Provided data:
----------
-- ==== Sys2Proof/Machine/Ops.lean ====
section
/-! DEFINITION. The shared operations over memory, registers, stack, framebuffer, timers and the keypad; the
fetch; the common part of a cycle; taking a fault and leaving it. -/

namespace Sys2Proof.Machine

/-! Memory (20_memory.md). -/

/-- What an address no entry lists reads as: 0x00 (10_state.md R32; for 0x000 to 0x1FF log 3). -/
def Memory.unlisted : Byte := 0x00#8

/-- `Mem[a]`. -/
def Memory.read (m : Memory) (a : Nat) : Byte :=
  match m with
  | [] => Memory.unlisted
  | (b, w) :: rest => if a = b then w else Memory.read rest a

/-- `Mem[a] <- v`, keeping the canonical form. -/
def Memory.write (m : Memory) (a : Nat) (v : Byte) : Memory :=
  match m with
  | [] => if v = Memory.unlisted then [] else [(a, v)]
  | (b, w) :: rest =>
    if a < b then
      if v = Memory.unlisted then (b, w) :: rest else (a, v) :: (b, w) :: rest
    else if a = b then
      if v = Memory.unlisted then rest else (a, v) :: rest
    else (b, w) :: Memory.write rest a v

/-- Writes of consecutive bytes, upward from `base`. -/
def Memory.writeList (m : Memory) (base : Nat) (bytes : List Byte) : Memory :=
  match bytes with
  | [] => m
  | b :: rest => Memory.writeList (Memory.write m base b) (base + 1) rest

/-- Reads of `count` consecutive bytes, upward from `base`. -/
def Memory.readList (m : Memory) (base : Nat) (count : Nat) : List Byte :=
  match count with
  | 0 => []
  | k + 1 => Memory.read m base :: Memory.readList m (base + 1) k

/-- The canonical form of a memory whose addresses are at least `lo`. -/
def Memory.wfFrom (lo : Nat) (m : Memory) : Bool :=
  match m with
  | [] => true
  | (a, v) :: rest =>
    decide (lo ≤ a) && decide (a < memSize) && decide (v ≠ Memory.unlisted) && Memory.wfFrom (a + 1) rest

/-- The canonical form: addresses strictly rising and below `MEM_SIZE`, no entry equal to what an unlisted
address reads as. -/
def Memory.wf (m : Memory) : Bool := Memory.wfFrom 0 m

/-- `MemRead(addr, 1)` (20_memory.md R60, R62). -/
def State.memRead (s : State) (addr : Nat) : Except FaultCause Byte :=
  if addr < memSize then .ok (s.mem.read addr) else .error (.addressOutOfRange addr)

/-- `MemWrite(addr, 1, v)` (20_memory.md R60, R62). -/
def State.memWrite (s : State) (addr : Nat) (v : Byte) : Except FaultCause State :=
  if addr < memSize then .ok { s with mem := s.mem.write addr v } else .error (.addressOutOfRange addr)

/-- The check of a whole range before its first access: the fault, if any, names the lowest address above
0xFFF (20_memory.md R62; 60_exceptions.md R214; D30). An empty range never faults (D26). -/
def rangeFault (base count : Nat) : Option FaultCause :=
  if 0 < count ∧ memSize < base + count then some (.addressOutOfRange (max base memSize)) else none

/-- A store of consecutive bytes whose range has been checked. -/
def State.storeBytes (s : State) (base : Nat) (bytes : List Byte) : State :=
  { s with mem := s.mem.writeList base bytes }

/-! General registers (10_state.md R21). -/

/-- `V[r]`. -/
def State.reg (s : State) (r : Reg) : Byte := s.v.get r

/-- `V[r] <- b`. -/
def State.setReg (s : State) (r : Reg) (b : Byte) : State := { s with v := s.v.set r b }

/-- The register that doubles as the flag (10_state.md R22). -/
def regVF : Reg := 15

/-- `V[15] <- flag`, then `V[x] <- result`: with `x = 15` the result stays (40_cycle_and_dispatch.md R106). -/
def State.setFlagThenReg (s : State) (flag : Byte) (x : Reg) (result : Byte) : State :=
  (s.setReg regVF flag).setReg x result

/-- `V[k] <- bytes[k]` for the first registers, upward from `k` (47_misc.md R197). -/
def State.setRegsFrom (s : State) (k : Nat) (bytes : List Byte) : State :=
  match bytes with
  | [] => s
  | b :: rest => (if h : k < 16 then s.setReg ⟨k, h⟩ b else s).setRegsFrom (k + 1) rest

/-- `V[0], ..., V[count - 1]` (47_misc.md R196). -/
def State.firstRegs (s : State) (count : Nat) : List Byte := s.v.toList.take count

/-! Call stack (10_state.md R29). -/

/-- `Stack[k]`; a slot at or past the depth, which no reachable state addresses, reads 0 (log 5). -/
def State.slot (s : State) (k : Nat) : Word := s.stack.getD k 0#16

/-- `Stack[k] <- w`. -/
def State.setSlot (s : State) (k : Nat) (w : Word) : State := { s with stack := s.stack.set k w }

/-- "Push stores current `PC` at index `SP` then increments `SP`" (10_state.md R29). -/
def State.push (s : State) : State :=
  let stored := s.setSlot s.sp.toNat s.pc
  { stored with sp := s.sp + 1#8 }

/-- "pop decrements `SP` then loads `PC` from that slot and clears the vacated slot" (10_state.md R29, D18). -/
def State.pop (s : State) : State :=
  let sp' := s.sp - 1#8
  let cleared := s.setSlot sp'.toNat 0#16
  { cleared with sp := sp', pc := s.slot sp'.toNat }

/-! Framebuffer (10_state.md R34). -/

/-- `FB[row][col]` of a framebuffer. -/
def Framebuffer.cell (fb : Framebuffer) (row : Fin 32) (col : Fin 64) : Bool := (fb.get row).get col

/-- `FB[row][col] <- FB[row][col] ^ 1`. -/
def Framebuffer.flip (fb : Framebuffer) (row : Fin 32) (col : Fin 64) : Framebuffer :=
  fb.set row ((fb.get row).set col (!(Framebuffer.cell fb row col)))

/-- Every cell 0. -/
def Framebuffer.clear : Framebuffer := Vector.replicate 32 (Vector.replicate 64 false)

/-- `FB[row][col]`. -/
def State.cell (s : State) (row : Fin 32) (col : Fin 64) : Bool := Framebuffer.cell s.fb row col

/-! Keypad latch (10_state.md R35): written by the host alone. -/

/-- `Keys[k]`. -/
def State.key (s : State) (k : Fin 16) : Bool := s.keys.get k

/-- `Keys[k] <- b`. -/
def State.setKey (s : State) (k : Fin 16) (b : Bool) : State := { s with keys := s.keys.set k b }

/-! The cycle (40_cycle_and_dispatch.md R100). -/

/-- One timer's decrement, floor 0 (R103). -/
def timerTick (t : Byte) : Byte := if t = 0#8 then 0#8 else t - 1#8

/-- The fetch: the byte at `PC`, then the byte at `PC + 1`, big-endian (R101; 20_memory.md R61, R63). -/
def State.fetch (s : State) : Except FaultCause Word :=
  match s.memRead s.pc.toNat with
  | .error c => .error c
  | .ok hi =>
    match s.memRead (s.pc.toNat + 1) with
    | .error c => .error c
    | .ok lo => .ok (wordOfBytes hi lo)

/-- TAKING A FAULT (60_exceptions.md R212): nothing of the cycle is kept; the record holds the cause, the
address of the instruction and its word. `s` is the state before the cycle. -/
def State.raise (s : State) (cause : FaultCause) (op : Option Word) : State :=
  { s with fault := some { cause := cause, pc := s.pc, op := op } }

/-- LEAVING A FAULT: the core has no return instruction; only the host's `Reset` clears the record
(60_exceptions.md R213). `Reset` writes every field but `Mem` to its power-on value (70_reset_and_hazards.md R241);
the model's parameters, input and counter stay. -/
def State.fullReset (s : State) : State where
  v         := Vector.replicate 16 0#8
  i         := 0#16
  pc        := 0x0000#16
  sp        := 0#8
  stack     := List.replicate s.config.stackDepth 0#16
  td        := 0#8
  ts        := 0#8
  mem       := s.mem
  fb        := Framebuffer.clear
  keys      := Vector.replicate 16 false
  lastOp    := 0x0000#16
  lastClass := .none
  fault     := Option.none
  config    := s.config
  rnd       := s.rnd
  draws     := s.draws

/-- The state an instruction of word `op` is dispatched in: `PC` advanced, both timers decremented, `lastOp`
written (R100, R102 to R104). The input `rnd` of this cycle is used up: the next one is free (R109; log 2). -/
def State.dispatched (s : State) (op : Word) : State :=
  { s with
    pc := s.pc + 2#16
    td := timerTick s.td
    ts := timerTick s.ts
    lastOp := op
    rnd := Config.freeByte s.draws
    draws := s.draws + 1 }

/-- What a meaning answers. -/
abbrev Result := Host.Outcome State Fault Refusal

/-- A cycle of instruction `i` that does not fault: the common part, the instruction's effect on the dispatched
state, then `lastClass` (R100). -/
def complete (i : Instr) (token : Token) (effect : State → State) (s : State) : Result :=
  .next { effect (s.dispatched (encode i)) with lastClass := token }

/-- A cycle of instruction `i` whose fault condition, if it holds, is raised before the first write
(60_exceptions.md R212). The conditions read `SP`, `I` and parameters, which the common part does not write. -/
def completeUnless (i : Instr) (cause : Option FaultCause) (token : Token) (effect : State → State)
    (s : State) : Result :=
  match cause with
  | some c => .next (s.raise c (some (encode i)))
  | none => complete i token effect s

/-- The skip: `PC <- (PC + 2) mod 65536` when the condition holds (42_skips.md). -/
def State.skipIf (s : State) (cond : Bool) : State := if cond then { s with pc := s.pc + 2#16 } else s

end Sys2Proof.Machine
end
----------
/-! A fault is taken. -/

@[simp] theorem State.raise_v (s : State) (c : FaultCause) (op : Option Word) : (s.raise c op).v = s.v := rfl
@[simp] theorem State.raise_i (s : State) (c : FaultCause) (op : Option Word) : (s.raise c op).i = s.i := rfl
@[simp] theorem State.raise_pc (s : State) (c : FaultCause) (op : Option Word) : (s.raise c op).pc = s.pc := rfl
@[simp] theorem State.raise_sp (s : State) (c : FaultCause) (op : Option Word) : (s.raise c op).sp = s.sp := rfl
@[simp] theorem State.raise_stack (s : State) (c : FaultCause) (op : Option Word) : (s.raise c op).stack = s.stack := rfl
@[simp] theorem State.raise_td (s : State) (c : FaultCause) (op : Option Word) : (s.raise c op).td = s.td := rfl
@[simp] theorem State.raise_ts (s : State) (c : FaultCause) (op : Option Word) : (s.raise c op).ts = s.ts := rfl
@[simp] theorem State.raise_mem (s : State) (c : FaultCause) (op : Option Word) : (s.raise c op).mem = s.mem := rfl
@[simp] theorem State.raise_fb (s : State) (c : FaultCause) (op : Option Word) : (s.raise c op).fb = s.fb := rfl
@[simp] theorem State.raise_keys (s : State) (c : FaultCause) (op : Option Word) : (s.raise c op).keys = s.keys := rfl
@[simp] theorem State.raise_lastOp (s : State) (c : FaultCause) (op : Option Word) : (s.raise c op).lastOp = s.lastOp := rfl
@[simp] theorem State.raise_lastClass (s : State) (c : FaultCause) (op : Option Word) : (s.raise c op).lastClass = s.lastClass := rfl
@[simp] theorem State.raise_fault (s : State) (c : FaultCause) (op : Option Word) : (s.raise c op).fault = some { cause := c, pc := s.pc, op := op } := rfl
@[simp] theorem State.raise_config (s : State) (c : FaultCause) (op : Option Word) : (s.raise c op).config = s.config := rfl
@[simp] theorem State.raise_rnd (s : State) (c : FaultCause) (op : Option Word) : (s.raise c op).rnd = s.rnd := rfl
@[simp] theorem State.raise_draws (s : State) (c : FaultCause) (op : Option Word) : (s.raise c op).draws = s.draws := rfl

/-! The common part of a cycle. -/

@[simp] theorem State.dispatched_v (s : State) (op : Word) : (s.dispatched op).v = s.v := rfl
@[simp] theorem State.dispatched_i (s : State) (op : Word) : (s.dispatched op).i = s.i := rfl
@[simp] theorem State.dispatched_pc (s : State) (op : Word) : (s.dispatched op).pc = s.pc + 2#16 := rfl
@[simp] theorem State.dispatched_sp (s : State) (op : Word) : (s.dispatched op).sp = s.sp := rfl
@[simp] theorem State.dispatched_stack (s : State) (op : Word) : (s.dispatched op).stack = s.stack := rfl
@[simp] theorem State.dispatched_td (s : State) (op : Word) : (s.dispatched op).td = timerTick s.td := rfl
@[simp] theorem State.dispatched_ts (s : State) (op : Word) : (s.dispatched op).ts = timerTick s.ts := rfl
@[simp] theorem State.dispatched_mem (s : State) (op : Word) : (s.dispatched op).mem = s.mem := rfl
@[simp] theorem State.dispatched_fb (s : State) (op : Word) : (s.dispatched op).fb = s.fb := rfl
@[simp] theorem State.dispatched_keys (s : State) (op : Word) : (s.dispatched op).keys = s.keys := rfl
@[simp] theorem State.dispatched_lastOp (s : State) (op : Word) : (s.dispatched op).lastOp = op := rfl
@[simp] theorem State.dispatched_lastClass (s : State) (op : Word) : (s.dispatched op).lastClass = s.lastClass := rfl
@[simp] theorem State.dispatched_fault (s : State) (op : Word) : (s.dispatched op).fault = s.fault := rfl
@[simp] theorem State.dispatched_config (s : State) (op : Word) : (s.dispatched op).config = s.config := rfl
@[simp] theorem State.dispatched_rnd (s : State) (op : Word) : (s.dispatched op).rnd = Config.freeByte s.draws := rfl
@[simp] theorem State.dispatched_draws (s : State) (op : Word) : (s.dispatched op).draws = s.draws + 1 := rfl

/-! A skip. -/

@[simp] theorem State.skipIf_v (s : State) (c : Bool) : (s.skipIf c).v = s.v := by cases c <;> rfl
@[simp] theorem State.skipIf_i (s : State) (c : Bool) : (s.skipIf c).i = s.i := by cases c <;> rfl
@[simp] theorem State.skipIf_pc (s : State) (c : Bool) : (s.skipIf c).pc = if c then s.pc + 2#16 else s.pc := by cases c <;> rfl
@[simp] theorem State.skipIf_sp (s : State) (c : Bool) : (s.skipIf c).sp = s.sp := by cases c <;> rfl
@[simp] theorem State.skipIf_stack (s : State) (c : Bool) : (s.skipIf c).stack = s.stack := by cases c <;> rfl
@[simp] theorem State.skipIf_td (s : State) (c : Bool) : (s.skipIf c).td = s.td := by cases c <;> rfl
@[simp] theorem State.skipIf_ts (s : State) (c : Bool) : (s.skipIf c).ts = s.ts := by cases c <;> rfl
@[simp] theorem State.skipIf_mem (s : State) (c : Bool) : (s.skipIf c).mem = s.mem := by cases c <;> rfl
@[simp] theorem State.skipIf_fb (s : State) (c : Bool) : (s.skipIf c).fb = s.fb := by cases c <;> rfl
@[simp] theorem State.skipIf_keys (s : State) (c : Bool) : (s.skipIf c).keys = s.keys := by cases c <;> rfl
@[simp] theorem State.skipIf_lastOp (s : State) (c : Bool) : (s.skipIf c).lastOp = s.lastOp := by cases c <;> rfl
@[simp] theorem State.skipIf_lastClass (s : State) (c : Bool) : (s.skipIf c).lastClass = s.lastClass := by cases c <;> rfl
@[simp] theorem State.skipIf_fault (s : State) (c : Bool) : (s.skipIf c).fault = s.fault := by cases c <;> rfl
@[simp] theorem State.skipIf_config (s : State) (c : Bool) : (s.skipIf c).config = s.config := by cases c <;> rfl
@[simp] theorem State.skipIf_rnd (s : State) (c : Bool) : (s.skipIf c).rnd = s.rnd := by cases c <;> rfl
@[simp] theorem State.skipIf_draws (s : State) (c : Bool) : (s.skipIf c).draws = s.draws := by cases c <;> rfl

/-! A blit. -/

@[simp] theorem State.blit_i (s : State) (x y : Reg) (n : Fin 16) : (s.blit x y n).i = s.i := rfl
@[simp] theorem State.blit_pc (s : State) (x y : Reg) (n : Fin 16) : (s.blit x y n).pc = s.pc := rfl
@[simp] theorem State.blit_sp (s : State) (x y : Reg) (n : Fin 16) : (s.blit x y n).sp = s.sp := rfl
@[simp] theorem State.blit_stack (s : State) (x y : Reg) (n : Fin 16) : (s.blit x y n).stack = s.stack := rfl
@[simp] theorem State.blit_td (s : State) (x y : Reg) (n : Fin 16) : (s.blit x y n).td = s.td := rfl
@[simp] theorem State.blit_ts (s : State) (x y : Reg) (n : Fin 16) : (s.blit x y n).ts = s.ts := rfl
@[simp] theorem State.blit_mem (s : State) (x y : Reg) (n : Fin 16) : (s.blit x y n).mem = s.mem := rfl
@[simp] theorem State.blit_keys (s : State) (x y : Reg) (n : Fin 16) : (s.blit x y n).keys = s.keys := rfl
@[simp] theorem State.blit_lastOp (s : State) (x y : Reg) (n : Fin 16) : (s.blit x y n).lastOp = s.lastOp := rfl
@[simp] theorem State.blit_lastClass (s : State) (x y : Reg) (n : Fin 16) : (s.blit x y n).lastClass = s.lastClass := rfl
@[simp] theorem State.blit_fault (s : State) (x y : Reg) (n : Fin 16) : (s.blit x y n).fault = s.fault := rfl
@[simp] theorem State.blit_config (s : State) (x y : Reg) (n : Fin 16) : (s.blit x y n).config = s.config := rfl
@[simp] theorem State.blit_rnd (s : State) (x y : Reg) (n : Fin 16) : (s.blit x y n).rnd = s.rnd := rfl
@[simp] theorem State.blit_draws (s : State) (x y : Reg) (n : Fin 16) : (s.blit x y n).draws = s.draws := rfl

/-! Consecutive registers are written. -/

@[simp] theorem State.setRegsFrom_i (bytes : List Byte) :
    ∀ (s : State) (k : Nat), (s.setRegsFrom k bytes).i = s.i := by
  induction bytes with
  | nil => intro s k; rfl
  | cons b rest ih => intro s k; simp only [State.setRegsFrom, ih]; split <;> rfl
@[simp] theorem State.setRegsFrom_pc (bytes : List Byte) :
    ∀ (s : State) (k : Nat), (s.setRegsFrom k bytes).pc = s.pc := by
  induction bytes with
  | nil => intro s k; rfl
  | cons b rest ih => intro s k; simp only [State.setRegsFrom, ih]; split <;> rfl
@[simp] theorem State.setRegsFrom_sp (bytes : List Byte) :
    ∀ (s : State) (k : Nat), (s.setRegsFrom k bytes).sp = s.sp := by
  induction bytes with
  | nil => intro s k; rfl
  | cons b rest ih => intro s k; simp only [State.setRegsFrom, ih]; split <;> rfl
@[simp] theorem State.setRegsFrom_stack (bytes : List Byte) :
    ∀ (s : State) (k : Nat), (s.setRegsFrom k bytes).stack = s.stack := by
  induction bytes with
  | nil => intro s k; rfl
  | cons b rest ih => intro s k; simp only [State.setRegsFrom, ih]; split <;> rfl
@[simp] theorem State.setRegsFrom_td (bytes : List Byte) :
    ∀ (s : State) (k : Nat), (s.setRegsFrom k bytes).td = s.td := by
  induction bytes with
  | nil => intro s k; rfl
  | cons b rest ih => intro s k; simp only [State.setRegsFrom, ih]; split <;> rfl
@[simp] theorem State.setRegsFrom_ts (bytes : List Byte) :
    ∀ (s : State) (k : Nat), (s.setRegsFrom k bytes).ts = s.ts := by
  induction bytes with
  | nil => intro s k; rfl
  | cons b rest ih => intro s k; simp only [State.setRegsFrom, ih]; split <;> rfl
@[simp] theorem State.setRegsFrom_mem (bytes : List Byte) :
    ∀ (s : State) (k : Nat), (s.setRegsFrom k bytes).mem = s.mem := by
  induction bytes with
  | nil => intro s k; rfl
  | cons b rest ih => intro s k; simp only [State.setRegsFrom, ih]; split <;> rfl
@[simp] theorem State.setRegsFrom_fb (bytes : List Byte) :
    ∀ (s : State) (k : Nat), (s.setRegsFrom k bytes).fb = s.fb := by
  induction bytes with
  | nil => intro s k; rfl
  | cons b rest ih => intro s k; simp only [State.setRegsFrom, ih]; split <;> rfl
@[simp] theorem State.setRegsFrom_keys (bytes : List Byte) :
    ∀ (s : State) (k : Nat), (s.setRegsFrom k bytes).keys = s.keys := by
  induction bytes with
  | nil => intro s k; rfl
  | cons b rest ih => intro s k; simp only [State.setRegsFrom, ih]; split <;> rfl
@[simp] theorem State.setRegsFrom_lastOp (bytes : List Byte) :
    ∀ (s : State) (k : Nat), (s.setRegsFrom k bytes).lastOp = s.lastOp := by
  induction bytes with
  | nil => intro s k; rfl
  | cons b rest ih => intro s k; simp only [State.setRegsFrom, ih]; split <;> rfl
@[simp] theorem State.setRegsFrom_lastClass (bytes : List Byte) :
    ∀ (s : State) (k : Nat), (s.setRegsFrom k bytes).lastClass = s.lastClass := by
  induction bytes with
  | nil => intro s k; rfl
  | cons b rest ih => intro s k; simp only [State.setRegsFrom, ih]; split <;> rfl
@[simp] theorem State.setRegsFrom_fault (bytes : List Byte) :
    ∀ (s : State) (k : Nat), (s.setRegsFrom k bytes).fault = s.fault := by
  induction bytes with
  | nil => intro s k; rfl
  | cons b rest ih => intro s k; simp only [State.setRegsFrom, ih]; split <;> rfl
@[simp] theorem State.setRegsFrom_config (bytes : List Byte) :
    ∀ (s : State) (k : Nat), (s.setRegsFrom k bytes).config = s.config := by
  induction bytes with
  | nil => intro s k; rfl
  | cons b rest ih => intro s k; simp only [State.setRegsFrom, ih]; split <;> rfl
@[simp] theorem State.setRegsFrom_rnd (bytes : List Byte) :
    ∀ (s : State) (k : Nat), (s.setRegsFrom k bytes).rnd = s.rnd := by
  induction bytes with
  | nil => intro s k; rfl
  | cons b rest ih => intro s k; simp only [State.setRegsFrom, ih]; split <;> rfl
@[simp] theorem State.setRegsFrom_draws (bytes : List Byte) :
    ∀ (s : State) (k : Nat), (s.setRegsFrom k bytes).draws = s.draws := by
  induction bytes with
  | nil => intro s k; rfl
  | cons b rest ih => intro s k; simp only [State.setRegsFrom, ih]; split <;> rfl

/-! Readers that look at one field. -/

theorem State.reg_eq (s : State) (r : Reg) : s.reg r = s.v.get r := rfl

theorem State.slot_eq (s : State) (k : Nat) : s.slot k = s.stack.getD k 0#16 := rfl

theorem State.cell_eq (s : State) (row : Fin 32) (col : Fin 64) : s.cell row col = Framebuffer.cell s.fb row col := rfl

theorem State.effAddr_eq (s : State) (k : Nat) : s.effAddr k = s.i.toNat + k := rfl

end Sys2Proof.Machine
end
----------
Work instructions: The lines above from the one with "-- ==== Sys2Proof/Machine/Ops.lean" through the one with "[] => Memory.unlisted" are to be duplicated exactly, ends included, with nothing added.

Final answer:
-- ==== Sys2Proof/Machine/Ops.lean ====
section
/-! DEFINITION. The shared operations over memory, registers, stack, framebuffer, timers and the keypad; the
fetch; the common part of a cycle; taking a fault and leaving it. -/

namespace Sys2Proof.Machine

/-! Memory (20_memory.md). -/

/-- What an address no entry lists reads as: 0x00 (10_state.md R32; for 0x000 to 0x1FF log 3). -/
def Memory.unlisted : Byte := 0x00#8

/-- `Mem[a]`. -/
def Memory.read (m : Memory) (a : Nat) : Byte :=
  match m with
  | [] => Memory.unlisted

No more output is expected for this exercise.